Word for word, transcribe the data below from the line with "Sys2Proof.Machine.execCisternForwardTimeout tag s" to the line with "Sys2Proof.Machine.execDrained p s", keeping both of those lines.
════
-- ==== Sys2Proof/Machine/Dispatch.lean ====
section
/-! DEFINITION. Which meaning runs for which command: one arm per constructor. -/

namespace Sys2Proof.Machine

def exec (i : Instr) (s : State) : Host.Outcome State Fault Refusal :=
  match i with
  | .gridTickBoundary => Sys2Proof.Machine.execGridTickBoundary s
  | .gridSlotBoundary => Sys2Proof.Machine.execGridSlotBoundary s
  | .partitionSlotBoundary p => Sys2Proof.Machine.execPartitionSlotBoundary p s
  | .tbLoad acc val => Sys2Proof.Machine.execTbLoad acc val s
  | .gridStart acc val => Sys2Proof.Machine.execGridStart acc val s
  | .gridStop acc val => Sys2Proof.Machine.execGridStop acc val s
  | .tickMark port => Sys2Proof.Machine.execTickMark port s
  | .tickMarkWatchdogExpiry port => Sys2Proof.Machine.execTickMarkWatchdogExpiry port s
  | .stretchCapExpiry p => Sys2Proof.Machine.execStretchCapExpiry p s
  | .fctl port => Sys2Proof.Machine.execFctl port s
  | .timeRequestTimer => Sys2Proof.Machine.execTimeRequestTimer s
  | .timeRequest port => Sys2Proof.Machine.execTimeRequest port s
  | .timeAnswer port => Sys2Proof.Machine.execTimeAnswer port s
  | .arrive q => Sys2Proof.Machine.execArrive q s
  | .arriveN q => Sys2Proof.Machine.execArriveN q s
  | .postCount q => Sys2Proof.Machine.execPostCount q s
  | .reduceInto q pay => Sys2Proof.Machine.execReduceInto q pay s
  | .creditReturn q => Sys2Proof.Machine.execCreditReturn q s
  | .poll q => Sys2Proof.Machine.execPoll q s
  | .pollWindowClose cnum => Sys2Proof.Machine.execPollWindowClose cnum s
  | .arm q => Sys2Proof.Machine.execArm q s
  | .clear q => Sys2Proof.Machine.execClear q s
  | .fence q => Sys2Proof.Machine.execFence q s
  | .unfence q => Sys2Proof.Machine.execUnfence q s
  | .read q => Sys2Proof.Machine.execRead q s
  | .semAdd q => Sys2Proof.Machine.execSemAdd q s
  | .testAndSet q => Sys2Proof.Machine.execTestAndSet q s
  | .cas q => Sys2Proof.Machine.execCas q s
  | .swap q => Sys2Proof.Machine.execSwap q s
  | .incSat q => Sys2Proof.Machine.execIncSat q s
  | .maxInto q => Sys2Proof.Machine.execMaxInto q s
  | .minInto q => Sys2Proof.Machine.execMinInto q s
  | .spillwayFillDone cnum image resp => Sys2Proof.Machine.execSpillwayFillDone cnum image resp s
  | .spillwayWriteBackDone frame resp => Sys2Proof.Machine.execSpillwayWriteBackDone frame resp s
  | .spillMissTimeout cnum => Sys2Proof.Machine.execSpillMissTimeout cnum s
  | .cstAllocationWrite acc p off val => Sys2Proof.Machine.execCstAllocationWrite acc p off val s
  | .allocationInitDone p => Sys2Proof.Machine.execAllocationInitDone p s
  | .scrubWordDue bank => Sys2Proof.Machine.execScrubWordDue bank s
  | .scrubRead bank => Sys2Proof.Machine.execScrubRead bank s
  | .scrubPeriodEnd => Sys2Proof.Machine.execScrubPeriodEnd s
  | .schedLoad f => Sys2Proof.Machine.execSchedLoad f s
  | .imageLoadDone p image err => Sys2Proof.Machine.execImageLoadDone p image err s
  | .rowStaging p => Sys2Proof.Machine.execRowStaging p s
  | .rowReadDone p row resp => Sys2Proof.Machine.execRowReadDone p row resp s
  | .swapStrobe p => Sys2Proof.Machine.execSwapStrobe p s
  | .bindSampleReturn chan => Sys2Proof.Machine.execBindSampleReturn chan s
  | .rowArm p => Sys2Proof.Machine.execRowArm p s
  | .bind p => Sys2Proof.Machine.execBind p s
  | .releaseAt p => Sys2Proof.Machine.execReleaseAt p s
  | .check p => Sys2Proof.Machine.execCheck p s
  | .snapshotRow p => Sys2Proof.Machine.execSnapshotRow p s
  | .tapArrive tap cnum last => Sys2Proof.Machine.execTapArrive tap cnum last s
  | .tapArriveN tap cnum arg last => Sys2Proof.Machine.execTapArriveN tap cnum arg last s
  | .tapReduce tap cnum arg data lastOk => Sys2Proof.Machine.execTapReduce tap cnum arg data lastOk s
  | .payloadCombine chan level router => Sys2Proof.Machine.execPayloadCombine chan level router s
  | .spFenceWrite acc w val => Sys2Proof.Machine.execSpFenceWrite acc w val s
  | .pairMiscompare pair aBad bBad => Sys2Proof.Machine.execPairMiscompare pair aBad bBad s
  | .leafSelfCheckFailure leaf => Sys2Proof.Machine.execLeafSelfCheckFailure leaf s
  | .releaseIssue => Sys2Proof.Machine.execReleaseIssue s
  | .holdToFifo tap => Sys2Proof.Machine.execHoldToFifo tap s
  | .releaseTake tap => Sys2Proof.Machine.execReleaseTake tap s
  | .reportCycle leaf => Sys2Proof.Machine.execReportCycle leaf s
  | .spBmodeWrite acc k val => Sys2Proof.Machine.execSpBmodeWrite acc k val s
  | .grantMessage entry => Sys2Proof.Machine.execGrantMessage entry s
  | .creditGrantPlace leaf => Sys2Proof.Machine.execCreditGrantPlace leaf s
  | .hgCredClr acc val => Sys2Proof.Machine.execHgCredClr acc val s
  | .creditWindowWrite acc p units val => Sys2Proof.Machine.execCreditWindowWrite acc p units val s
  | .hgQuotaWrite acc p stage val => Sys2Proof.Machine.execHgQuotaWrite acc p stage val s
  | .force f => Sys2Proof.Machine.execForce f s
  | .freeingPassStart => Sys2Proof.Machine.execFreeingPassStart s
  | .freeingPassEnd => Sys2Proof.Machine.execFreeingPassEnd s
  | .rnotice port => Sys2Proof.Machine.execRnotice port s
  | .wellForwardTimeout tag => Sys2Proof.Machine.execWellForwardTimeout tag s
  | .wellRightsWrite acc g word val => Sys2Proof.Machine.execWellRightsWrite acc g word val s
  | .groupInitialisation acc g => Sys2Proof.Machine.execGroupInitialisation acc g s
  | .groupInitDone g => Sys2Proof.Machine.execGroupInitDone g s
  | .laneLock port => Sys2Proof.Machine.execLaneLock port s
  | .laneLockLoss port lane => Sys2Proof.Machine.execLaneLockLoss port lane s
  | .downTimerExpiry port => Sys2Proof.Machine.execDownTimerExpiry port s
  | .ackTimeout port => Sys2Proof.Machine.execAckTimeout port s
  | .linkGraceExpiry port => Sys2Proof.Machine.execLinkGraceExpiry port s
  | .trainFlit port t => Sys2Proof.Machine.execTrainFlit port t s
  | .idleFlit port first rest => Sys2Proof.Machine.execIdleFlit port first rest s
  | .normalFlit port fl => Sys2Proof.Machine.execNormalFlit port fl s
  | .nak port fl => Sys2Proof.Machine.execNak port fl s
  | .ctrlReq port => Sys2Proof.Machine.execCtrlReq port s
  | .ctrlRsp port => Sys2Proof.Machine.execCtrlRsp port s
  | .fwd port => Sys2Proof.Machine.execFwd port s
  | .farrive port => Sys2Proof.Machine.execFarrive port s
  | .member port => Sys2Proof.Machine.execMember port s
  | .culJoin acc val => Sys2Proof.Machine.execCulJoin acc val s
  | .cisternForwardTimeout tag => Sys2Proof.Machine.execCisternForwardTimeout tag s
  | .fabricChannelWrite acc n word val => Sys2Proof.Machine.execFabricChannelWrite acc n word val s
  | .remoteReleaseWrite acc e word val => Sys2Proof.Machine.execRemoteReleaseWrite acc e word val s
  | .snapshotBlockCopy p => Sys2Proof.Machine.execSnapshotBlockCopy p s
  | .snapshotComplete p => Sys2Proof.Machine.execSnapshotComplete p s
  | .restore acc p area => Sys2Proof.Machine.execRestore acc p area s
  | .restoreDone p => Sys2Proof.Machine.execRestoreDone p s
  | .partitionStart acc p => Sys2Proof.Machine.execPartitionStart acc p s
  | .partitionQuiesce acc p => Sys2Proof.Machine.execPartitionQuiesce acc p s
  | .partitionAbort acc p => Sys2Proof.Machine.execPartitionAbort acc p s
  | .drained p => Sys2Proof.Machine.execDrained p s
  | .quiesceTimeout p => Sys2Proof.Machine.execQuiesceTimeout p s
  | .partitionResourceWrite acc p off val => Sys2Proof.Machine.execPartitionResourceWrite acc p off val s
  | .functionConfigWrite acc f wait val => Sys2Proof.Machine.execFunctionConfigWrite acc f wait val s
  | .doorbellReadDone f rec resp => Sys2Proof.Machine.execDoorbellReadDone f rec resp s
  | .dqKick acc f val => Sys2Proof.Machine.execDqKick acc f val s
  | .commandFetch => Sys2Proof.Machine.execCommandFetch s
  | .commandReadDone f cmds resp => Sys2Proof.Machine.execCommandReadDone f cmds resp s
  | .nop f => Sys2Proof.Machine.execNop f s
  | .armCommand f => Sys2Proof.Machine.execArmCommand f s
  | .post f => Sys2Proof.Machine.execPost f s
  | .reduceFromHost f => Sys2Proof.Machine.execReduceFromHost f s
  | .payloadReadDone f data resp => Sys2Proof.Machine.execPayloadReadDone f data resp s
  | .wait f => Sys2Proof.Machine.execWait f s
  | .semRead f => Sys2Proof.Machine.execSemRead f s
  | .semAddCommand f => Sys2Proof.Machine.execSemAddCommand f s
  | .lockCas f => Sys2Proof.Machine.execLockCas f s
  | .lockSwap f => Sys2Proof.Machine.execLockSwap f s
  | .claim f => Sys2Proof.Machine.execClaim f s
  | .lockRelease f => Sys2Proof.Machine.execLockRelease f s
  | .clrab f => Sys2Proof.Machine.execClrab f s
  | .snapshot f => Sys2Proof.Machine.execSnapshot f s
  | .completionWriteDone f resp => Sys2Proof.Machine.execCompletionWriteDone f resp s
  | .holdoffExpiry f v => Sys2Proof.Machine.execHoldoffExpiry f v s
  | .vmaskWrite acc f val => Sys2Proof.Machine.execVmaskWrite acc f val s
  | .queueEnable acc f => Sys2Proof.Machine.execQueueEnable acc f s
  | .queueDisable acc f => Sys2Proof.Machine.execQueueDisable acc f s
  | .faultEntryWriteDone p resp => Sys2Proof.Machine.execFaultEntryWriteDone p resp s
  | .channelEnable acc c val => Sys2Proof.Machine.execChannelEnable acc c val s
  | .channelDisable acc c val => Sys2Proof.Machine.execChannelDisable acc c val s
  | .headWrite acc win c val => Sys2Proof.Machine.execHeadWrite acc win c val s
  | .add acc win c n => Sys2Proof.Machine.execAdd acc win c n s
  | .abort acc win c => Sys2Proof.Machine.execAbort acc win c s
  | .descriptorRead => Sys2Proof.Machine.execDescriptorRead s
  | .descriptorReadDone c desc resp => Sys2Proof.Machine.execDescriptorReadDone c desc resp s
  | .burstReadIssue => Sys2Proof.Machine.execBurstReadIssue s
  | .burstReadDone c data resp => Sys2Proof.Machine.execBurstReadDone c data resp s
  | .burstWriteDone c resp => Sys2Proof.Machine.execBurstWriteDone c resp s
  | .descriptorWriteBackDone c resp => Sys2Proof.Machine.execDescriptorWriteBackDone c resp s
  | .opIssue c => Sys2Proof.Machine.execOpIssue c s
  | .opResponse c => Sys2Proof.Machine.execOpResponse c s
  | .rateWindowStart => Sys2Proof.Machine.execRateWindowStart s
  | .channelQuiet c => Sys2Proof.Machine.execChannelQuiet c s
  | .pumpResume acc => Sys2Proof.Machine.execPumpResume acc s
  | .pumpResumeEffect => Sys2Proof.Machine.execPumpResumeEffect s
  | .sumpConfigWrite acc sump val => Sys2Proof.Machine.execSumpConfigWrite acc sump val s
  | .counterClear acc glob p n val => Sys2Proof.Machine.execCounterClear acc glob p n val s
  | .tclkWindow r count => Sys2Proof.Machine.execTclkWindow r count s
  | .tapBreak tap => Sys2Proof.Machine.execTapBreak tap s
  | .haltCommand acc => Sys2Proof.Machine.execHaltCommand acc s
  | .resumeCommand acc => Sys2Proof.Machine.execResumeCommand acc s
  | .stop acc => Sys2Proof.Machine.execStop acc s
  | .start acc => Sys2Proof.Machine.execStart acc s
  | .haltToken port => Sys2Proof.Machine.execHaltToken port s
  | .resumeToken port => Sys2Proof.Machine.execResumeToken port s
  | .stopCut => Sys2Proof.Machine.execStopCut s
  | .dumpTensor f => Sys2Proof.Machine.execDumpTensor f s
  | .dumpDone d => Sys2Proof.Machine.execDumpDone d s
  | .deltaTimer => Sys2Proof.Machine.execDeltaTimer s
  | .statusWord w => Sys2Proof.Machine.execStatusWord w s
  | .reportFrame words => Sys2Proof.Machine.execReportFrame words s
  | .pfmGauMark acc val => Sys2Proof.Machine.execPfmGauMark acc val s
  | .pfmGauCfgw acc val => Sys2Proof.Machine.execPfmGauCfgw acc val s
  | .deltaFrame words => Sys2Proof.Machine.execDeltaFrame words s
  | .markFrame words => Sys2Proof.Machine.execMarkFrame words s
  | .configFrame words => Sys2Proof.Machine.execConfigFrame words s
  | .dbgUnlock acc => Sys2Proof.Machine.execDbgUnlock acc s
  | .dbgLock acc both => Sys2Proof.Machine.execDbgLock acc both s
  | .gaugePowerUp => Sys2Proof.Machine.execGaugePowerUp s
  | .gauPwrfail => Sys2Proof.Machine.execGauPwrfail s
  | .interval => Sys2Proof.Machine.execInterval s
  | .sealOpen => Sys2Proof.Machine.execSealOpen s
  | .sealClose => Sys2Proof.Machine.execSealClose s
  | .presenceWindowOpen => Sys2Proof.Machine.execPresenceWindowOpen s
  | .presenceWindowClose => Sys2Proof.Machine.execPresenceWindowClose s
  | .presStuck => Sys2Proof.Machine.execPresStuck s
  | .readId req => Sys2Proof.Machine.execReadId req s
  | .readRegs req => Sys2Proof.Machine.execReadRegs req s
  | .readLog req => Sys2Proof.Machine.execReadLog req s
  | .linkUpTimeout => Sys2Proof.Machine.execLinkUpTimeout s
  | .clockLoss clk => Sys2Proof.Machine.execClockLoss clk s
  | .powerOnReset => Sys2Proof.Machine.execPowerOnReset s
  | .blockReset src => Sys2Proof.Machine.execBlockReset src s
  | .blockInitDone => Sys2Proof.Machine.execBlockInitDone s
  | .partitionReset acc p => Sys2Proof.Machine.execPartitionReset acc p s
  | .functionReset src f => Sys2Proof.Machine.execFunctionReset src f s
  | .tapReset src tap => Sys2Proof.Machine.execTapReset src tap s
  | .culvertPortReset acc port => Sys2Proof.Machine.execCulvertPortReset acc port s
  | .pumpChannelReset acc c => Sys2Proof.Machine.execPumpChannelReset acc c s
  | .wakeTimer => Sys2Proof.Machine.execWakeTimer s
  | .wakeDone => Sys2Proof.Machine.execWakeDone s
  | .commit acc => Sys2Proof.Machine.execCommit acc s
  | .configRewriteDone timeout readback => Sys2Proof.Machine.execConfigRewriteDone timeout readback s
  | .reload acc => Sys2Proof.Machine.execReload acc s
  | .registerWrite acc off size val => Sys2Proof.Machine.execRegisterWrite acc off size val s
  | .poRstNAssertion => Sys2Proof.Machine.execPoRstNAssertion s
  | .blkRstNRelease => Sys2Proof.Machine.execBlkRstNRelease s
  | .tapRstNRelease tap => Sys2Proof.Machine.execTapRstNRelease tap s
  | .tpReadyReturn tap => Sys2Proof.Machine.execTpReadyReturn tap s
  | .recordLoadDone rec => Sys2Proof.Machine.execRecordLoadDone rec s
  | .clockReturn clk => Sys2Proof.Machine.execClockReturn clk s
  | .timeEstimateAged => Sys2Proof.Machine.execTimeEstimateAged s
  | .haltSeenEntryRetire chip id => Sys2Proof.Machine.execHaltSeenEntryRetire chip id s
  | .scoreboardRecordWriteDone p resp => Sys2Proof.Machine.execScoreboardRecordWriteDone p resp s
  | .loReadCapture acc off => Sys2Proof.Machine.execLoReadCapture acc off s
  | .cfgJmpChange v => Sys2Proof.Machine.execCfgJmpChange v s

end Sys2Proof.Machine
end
════
■ Task answer:
  | .cisternForwardTimeout tag => Sys2Proof.Machine.execCisternForwardTimeout tag s
  | .fabricChannelWrite acc n word val => Sys2Proof.Machine.execFabricChannelWrite acc n word val s
  | .remoteReleaseWrite acc e word val => Sys2Proof.Machine.execRemoteReleaseWrite acc e word val s
  | .snapshotBlockCopy p => Sys2Proof.Machine.execSnapshotBlockCopy p s
  | .snapshotComplete p => Sys2Proof.Machine.execSnapshotComplete p s
  | .restore acc p area => Sys2Proof.Machine.execRestore acc p area s
  | .restoreDone p => Sys2Proof.Machine.execRestoreDone p s
  | .partitionStart acc p => Sys2Proof.Machine.execPartitionStart acc p s
  | .partitionQuiesce acc p => Sys2Proof.Machine.execPartitionQuiesce acc p s
  | .partitionAbort acc p => Sys2Proof.Machine.execPartitionAbort acc p s
  | .drained p => Sys2Proof.Machine.execDrained p s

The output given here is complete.